Introduction to Python for Data science: 04 - Plotting data

This is designed to be a self-directed study session where you work through the material at your own pace. If you are at a Code Cafe event, instructors will be on hand to help you.

If you haven't done so already please read through the Introduction to this course, which covers:

  1. What Python is and why it is of interest;
  2. Learning outcomes for the course;
  3. The course structure and support facilities;
  4. An introduction to Jupyter Notebooks;
  5. Information on course exercises.

This lesson covers:

TODO: FINISH TOC

Lesson setup code

Run the following Notebook cell every time you load this lesson (but do not edit it). Don't be concerned with what this code does at this stage.


In [ ]:
____ = 0
import os
import numpy as np
from codecs import decode
from numpy.testing import assert_almost_equal, assert_array_equal

data_dir = 'Weather_data'
csv_path = os.path.join(data_dir, 'Devonshire_Green_meteorological_data-preproc.csv')

dev_green = np.genfromtxt(csv_path, delimiter=',', skip_header=1)

Plotting data using Matplotlib

Knowing how to extract portions of our dataset is essential for visualising our data by creating plots. Some plots we may want to produce include:

  • a histogram showing the distribution of a particular variable (column)
  • a scatter plot showing the distribution of two variables (i.e. how they covary)
  • a line plot showing how a variable changes over time

In Python plots are typically created using the versatile and powerful Matplotlib library.

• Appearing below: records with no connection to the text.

-- ==== Sys2Proof/Laws/Asm.lean ====
section
/-! SUPPORT. What the assembler's functions do, said once: a line, a width modifier, a literal that fits. -/

namespace Sys2Proof.Machine

/-- A line whose modifiers and operand are accepted assembles to the command word and the payload (R76). -/
theorem assemble_of {a : AsmLine} {g : Modifiers} {i : Instr} {p : Payload}
    (hg : gatherModifiers {} a.modifiers = some g) (hi : asmInstr a.mnemonic g = .ok i)
    (hp : asmPayload (argKind i) a.operand = some p) : assemble a = .ok (encode i, p) := by
  simp [assemble, hg, hi, hp]

/-- A width modifier alone, of a legal width, gives the operation that width (R76). -/
theorem asmWidthOp_of_legal (op : BitVec 16 → Instr) {n : BitVec 16} (h : legalWidth n = true) :
    asmWidthOp op { width := some n.toNat } = .ok (op n) := by
  simp [legalWidth] at h
  simp [asmWidthOp]
  omega

/-- An `n`-bit value, as an integer, fits `n` bits and is that value. -/
@[simp] theorem fitBits_toNat {n : Nat} (b : BitVec n) : fitBits n (Int.ofNat b.toNat) = some b := by
  simp [fitBits, b.isLt]

/-- So does a list of them. -/
theorem mapM_fitBits_toNat {n : Nat} (l : List (BitVec n)) :
    (l.map fun b => Int.ofNat b.toNat).mapM (fitBits n) = some l := by
  induction l with
  | nil => rfl
  | cons b l ih =>
    rw [List.map_cons, List.mapM_cons, ih, fitBits_toNat]
    rfl

end Sys2Proof.Machine
end

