-- ==== Sys2Proof/Tests/Slice0.lean ====
section
/-! SUPPORT. Tests on fixed values, from spec/95_test_vectors.md and the encodings of 30_encoding.md, and for each
statement with hypotheses a witness that meets them. -/

namespace Sys2Proof.Tests

open Sys2Proof Sys2Proof.Machine

/-! ## The small state the tests serve one request from -/

/-- One request in flight, issued by requester 0. -/
def one (cmd : Command) (arg : Payload) : State := { State.reset with inFlight := [⟨0, cmd, arg⟩] }

/-- The response the one step gives it. -/
def served (cmd : Command) (arg : Payload) : Option Resp :=
  match step (one cmd arg) with
  | .next t => t.delivered.getLast?.map fun d => d.resp
  | .fault _ => none
  | .refused _ => none

/-! ## Well-formedness: an ill-formed term for each check -/

theorem test_wf_width_zero : [Instr.bits 0, .bpack 0, .tcs 0, .tcu 0, .tc 0, .tcsl 0, .tcul 0, .tcl 0].all
    (fun i => !i.wf) = true := by decide

theorem test_wf_above_nmax (n : BitVec 16) (h : Config.nmax < n.toNat) : legalWidth n = false := by
  have : ¬ n.toNat ≤ Config.nmax := Nat.not_le.2 h
  simp [legalWidth, this]

theorem test_wf_legal : [Instr.bits 1, .bpack 32, .tcs 1, .tcu 32, .tc 1, .tcsl 16, .tcul 16, .tcl 16, .w2l true true,
    .l2w false true, .fdec true, .fenc false].all Instr.wf = true := by decide

/-! ## Decoding: words written out bit by bit from R60 and R61, `WIDTH RSV D L E OPC` -/

theorem test_decode_bits : decode 0b00000000000100000000000000000000 = .op (.bits 16) := by decide
theorem test_decode_bpack : decode 0b00000000000000110000000000000001 = .op (.bpack 3) := by decide
theorem test_decode_tcs : decode 0b00000000001000000000000000000010 = .op (.tcs 32) := by decide
theorem test_decode_tcu : decode 0b00000000000010000000000000000011 = .op (.tcu 8) := by decide
theorem test_decode_tc : decode 0b00000000000000010000000000000100 = .op (.tc 1) := by decide
theorem test_decode_tcsl : decode 0b00000000000100000000000000000101 = .op (.tcsl 16) := by decide
theorem test_decode_tcul : decode 0b00000000000100000000000000000110 = .op (.tcul 16) := by decide
theorem test_decode_tcl : decode 0b00000000000100000000000000000111 = .op (.tcl 16) := by decide
theorem test_decode_w2l_le : decode 0b00000000000000000000000000011000 = .op (.w2l true false) := by decide
theorem test_decode_w2l_ll : decode 0b00000000000000000000000000101000 = .op (.w2l false true) := by decide
theorem test_decode_l2w : decode 0b00000000000000000000000000111001 = .op (.l2w true true) := by decide
theorem test_decode_fdec_dp : decode 0b00000000000000000000000001001010 = .op (.fdec true) := by decide
theorem test_decode_fenc : decode 0b00000000000000000000000000001011 = .op (.fenc false) := by decide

Other libraries also offer plotting functionality but these often use Matplotlib behind the scenes.

Histograms

Here's how we can create a histogram of Ozone concentration:


In [ ]:
import matplotlib.pyplot as plt
%matplotlib notebook

(fig, axes) = plt.subplots(nrows=1, ncols=1)
axes.hist(dev_green[~np.isnan(dev_green[:, 4]), 4])

The 4 lines of code above do the following:

  1. Import the (necessary part of) the matplotlib package.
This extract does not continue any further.